All of lore.kernel.org
 help / color / mirror / Atom feed
From: Jesper Dangaard Brouer <brouer@redhat.com>
To: "Jason A. Donenfeld" <Jason@zx2c4.com>
Cc: netdev@vger.kernel.org, bpf@vger.kernel.org,
	"Thomas Ptacek" <thomas@sockpuppet.org>,
	"Adhipati Blambangan" <adhipati@tuta.io>,
	"David Ahern" <dsahern@gmail.com>,
	"Toke Høiland-Jørgensen" <toke@redhat.com>,
	"Jakub Kicinski" <kuba@kernel.org>,
	"Alexei Starovoitov" <alexei.starovoitov@gmail.com>,
	"John Fastabend" <john.fastabend@gmail.com>,
	"Daniel Borkmann" <daniel@iogearbox.net>,
	"David S . Miller" <davem@davemloft.net>,
	brouer@redhat.com
Subject: Re: [PATCH net v6] net: xdp: account for layer 3 packets in generic skb handler
Date: Wed, 19 Aug 2020 09:07:56 +0200	[thread overview]

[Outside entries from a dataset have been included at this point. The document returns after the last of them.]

-- ==== Sys2Proof/Proofs/Mirroring.lean ====
section
/-!
THEOREM. Every step keeps the mirrored entries and the solicit list lawful (O5).
-/

namespace Sys2Proof.Machine

open Sys2Proof.Safety

/-! ## The laws, with the exceptions that hold between two small steps -/

/-- The entry may be given a solicit entry (R109, R114). -/
def Asks (m : Mirrored) : Prop := m.state = .unknown ∧ m.backoff = none

/-- The value, if there is one, is within the range of the kind (R3). -/
def ValueInKind (k : Kind) (m : Mirrored) : Prop := ∀ v, m.value = some v → InKind k v

theorem solicitable_iff (p : Point) : p.solicitable = true ↔ ∃ m, p.mirrored? = some m ∧ Asks m := by
  unfold Point.solicitable Asks
  cases p.mirrored? <;> simp

theorem hasSolicit_iff (n : Nat) (l : List Solicit) : hasSolicit n l = true ↔ n ∈ l.map Solicit.point := by
  simp only [hasSolicit, List.any_eq_true, beq_iff_eq, List.mem_map]

/-- The laws of the mirrored entries and the solicit list. A satisfied point may have an entry that is about to leave, and a point in wait
one that is about to be made. -/
structure Mirrors (satisfied waits : Nat → Prop) (s : State) : Prop where
  numbers : (s.points.map Point.number).Nodup
  mirrored : MirroredTableLawful s
  short : s.solicits.length ≤ Config.maxSolicits
  distinct : (s.solicits.map Solicit.point).Nodup
  attempts : ∀ e ∈ s.solicits, e.attempts < Config.maxAttempts
  listed : ∀ n ∈ s.solicits.map Solicit.point, ¬ satisfied n → ∃ m, s.mirroredAt n = some m ∧ Asks m
  waiting : s.station = .running → ∀ n m, s.mirroredAt n = some m → Asks m → ¬ waits n →
    n ∈ s.solicits.map Solicit.point ∨ s.solicits.length = Config.maxSolicits

def nobody : Nat → Prop := fun _ => False

def everybody : Nat → Prop := fun _ => True

theorem mirrors_of_lawful {s : State} (h : MirroringLawful s) : Mirrors nobody nobody s := by
  obtain ⟨-, -, numbers, mirrored, ⟨short, distinct, entries⟩, waiting⟩ := h
  refine ⟨numbers, mirrored, short, distinct, fun e he => (entries e he).1, fun n hn _ => ?_, fun running n m entry asks _ => ?_⟩
  · obtain ⟨e, he, rfl⟩ := List.mem_map.mp hn
    exact (entries e he).2
  · obtain ⟨p, -, hp, rfl, hm⟩ := mirroredAt_entry entry
    rw [← hasSolicit_iff]
    exact waiting running p hp ((solicitable_iff p).mpr ⟨m, hm, asks⟩)

theorem Mirrors.lawful {s : State} (h : Mirrors nobody nobody s) (station : StationLawful s) (transmit : TransmitLawful s) :
    MirroringLawful s where
  station := station
  transmit := transmit
  numbers := h.numbers
  mirrored := h.mirrored
  solicits := ⟨h.short, h.distinct, fun e he => ⟨h.attempts e he, h.listed e.point (List.mem_map_of_mem he) id⟩⟩
  waiting running p hp asks := by
    obtain ⟨m, hm, asks⟩ := (solicitable_iff p).mp asks
    rw [hasSolicit_iff]
    exact h.waiting running p.number m ((mirroredAt_of_mem h.numbers hp).trans hm) asks id

theorem mirrors_of_empty {a b : Nat → Prop} {s : State} (points : s.points = []) (solicits : s.solicits = []) : Mirrors a b s where
  numbers := by simp [points]
  mirrored p hp := by rw [points] at hp; cases hp
  short := by simp [solicits]
  distinct := by simp [solicits]
  attempts e he := by rw [solicits] at he; cases he
  listed n hn := by rw [solicits] at hn; cases hn
  waiting _ n m entry := by simp [State.mirroredAt, findPoint, points] at entry

/-! ## What the laws speak of -/

/-- The station state, the MIRRORED half of the table and the solicit list stay. -/
structure SameMirroring (s t : State) : Prop where
  station : t.station = s.station
  half : mirroredHalf t.points = mirroredHalf s.points
  solicits : t.solicits = s.solicits

theorem SameMirroring.refl (s : State) : SameMirroring s s := ⟨rfl, rfl, rfl⟩

theorem SameMirroring.trans {s t u : State} (h : SameMirroring s t) (k : SameMirroring t u) : SameMirroring s u :=
  ⟨k.station.trans h.station, k.half.trans h.half, k.solicits.trans h.solicits⟩

theorem OwnSteps.sameMirroring {s t : State} (h : OwnSteps s t) : SameMirroring s t :=
  ⟨(OwnSteps.sameMirror h).station, (OwnSteps.sameMirror h).half, (OwnSteps.sameMirror h).solicits⟩

theorem mirroredTable_of_half {s t : State} (half : mirroredHalf t.points = mirroredHalf s.points) (h : MirroredTableLawful s) :
    MirroredTableLawful t := fun p hp m hm => by
  obtain ⟨q, hq, -, kind, same⟩ := mem_of_mirroredHalf half hp
  rw [← kind]
  exact h q hq m (same.trans hm)

theorem SameMirroring.mirrors {a b : Nat → Prop} {s t : State} (same : SameMirroring s t) (h : Mirrors a b s) : Mirrors a b t where
  numbers := numbers_of_mirroredHalf same.half ▸ h.numbers
  mirrored := mirroredTable_of_half same.half h.mirrored
  short := same.solicits ▸ h.short
  distinct := same.solicits ▸ h.distinct
  attempts := same.solicits ▸ h.attempts
  listed := by simpa only [same.solicits, mirroredAt_congr same.half] using h.listed
  waiting := by simpa only [same.solicits, same.station, mirroredAt_congr same.half] using h.waiting

/-- The roster does not reach the mirrored entries. -/
theorem mustTrack_sameMirroring (p : Station) (s : State) : SameMirroring s (s.mustTrack p).1 := by
  rcases mustTrack_roster p s with ⟨-, e⟩ | ⟨-, -, e⟩ | ⟨v, -, -, e⟩ <;> rw [e]
  · exact ⟨rfl, rfl, rfl⟩
  · exact .refl s
  · exact SameMirroring.trans (t := { s with
      roster := s.roster.map fun x => if x.station = v.station then newPeer p s.clock (namesSource p s.points) else x }) ⟨rfl, rfl, rfl⟩
      (OwnSteps.sameMirroring (judgePeerLost_own _))

theorem track_sameMirroring (p : Station) (s : State) : SameMirroring s (s.track p).1 := by
  rcases track_cases p s with ⟨x, -, e⟩ | ⟨-, -, e⟩ | ⟨-, -, e⟩ <;> rw [e]
  · exact .refl s
  · exact mustTrack_sameMirroring p s
  · exact OwnSteps.sameMirroring ((bump_own _ s).trans (report_own _ _ _))

theorem updatePeer_sameMirroring (p : Station) (f : Peer → Peer) (s : State) : SameMirroring s (s.updatePeer p f) := ⟨rfl, rfl, rfl⟩

theorem keepSourcesMark_sameMirroring (p : Station) (s : State) : SameMirroring s (s.keepSourcesMark p) :=
  (updatePeer_sameMirroring p _ s).trans (OwnSteps.sameMirroring (judgePeerLost_own _))

theorem heard_sameMirroring (p : Station) (s : State) : SameMirroring s (s.heard p) := by
  unfold State.heard
  split
  · split
    · exact (updatePeer_sameMirroring p _ s).trans (OwnSteps.sameMirroring (judgePeerLost_own _))
    · split
      · exact ⟨rfl, rfl, rfl⟩
      · split
        · exact mustTrack_sameMirroring p s
        · exact .refl s
  · exact .refl s

/-! ## A change of one entry -/

theorem updateMirrored_half {n : Nat} {f : Mirrored → Mirrored} {s u : State} (half : mirroredHalf u.points = mirroredHalf s.points) :
    mirroredHalf (u.updateMirrored n f).points = mirroredHalf (s.updateMirrored n f).points := by
  have read : ∀ l : List Point, mirroredHalf (mapMirroredBy (atNumber n f) l)
      = (mirroredHalf l).map fun x => (x.1, x.2.1, if x.1 = n then x.2.2.map f else x.2.2) := fun l => by
    simp only [mirroredHalf, mapMirroredBy, List.map_map]
    refine List.map_congr_left fun p _ => ?_
    by_cases e : p.number = n <;> simp [atNumber, e]
  rw [updateMirrored_points, updateMirrored_points, read, read, half]

/-- A change of the entry of one number, the solicit list kept: a satisfied entry may stop asking, a point in wait may begin to ask. -/
theorem Mirrors.update {a b : Nat → Prop} {s t : State} {n : Nat} {f : Mirrored → Mirrored} (h : Mirrors nobody nobody s)
    (half : mirroredHalf t.points = mirroredHalf (s.updateMirrored n f).points) (station : t.station = s.station)
    (solicits : t.solicits = s.solicits)
    (entry : ∀ p m, findPoint n s.points = some p → p.mirrored? = some m → MirroredLawful m → ValueInKind p.kind m →
      MirroredLawful (f m) ∧ ValueInKind p.kind (f m))
    (listed : a n ∨ ∀ m, s.mirroredAt n = some m → Asks m → Asks (f m))
    (waits : b n ∨ ∀ m, s.mirroredAt n = some m → Asks (f m) → Asks m) : Mirrors a b t := by
  have at_k : ∀ k, t.mirroredAt k = (s.mirroredAt k).map fun m => if k = n then f m else m := fun k => by
    rw [mirroredAt_congr half, mirroredAt_updateMirrored]
  refine ⟨?_, ?_, solicits ▸ h.short, solicits ▸ h.distinct, solicits ▸ h.attempts, fun k hk unsatisfied => ?_,
    fun running k m found asks still => ?_⟩
  · rw [numbers_of_mirroredHalf half, updateMirrored_points, numbers_mapMirroredBy]; exact h.numbers
  · refine mirroredTable_of_half half fun p hp m hm => ?_
    rw [updateMirrored_points] at hp
    obtain ⟨q, hq, rfl⟩ := List.mem_map.mp hp
    rw [Point.mirrored?_mapMirrored] at hm
    obtain ⟨m', hm', rfl⟩ := Option.map_eq_some_iff.mp hm
    obtain ⟨pattern, value⟩ := h.mirrored q hq m' hm'
    rw [Point.mapMirrored_kind]
    by_cases e : q.number = n
    · simp only [atNumber, e, if_true]
      exact entry q m' (e ▸ findPoint_of_mem h.numbers hq) hm' pattern value
    · simp only [atNumber, e, if_false]
      exact ⟨pattern, value⟩
  · rw [solicits] at hk
    obtain ⟨m, found, asks⟩ := h.listed k hk id
    refine ⟨_, (at_k k).trans (congrArg _ found), ?_⟩
    by_cases e : k = n
    · subst e
      simpa using (listed.resolve_left unsatisfied) m found asks
    · simpa [e] using asks
  · rw [at_k] at found
    obtain ⟨m', found', rfl⟩ := Option.map_eq_some_iff.mp found
    rw [solicits]
    refine h.waiting (station ▸ running) k m' found' ?_ id
    by_cases e : k = n
    · subst e
      rw [if_pos rfl] at asks
      exact waits.resolve_left still m' found' asks
    · simpa [e] using asks

/-- A change that touches neither the state of an entry nor its backoff mark. -/
theorem Mirrors.touch {s : State} {n : Nat} {f : Mirrored → Mirrored} (h : Mirrors nobody nobody s)
    (entry : ∀ m, s.mirroredAt n = some m → MirroredLawful m → MirroredLawful (f m) ∧ (f m).value = m.value)
    (asks : ∀ m, Asks (f m) ↔ Asks m) : Mirrors nobody nobody (s.updateMirrored n f) :=
  h.update rfl rfl rfl
    (fun p m found hm pattern value => by
      obtain ⟨kept, same⟩ := entry m (by simp [State.mirroredAt, found, hm]) pattern
      exact ⟨kept, fun v hv => value v (same ▸ hv)⟩)
    (.inr fun m _ => (asks m).mpr) (.inr fun m _ => (asks m).mp)

/-! ## The solicit list is filled -/

/-- The point has an entry, or the list is full. -/
def Served (n : Nat) (l : List Solicit) : Prop := n ∈ l.map Solicit.point ∨ l.length = Config.maxSolicits

theorem addSolicit_cases (l : List Solicit) (p : Point) :
    (addSolicit l p = l ∧ (p.solicitable = true → p.number ∈ l.map Solicit.point ∨ Config.maxSolicits ≤ l.length))
    ∨ (addSolicit l p = l ++ [newSolicit p.number] ∧ p.solicitable = true ∧ p.number ∉ l.map Solicit.point
      ∧ l.length < Config.maxSolicits) := by
  unfold addSolicit
  split
  · next added =>
    simp only [Bool.and_eq_true, decide_eq_true_eq, Bool.not_eq_true', ← Bool.not_eq_true, hasSolicit_iff] at added
    obtain ⟨⟨asks, new⟩, room⟩ := added
    exact .inr ⟨rfl, asks, new, room⟩
  · next kept =>
    refine .inl ⟨rfl, fun asks => ?_⟩
    simp only [asks, Bool.true_and, Bool.and_eq_true, decide_eq_true_eq, Bool.not_eq_true', ← Bool.not_eq_true, hasSolicit_iff] at kept
    by_cases listed : p.number ∈ l.map Solicit.point
    · exact .inl listed
    · exact .inr (Nat.le_of_not_lt fun room => kept ⟨listed, room⟩)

Message-ID: <20200819090756.07f76eb9@carbon> (raw)
In-Reply-To: <20200815074102.5357-1-Jason@zx2c4.com>

On Sat, 15 Aug 2020 09:41:02 +0200
"Jason A. Donenfeld" <Jason@zx2c4.com> wrote:

> A user reported that packets from wireguard were possibly ignored by XDP
> [1]. Another user reported that modifying packets from layer 3
> interfaces results in impossible to diagnose drops.
> 
> Apparently, the generic skb xdp handler path seems to assume that
> packets will always have an ethernet header, which really isn't always
> the case for layer 3 packets, which are produced by multiple drivers.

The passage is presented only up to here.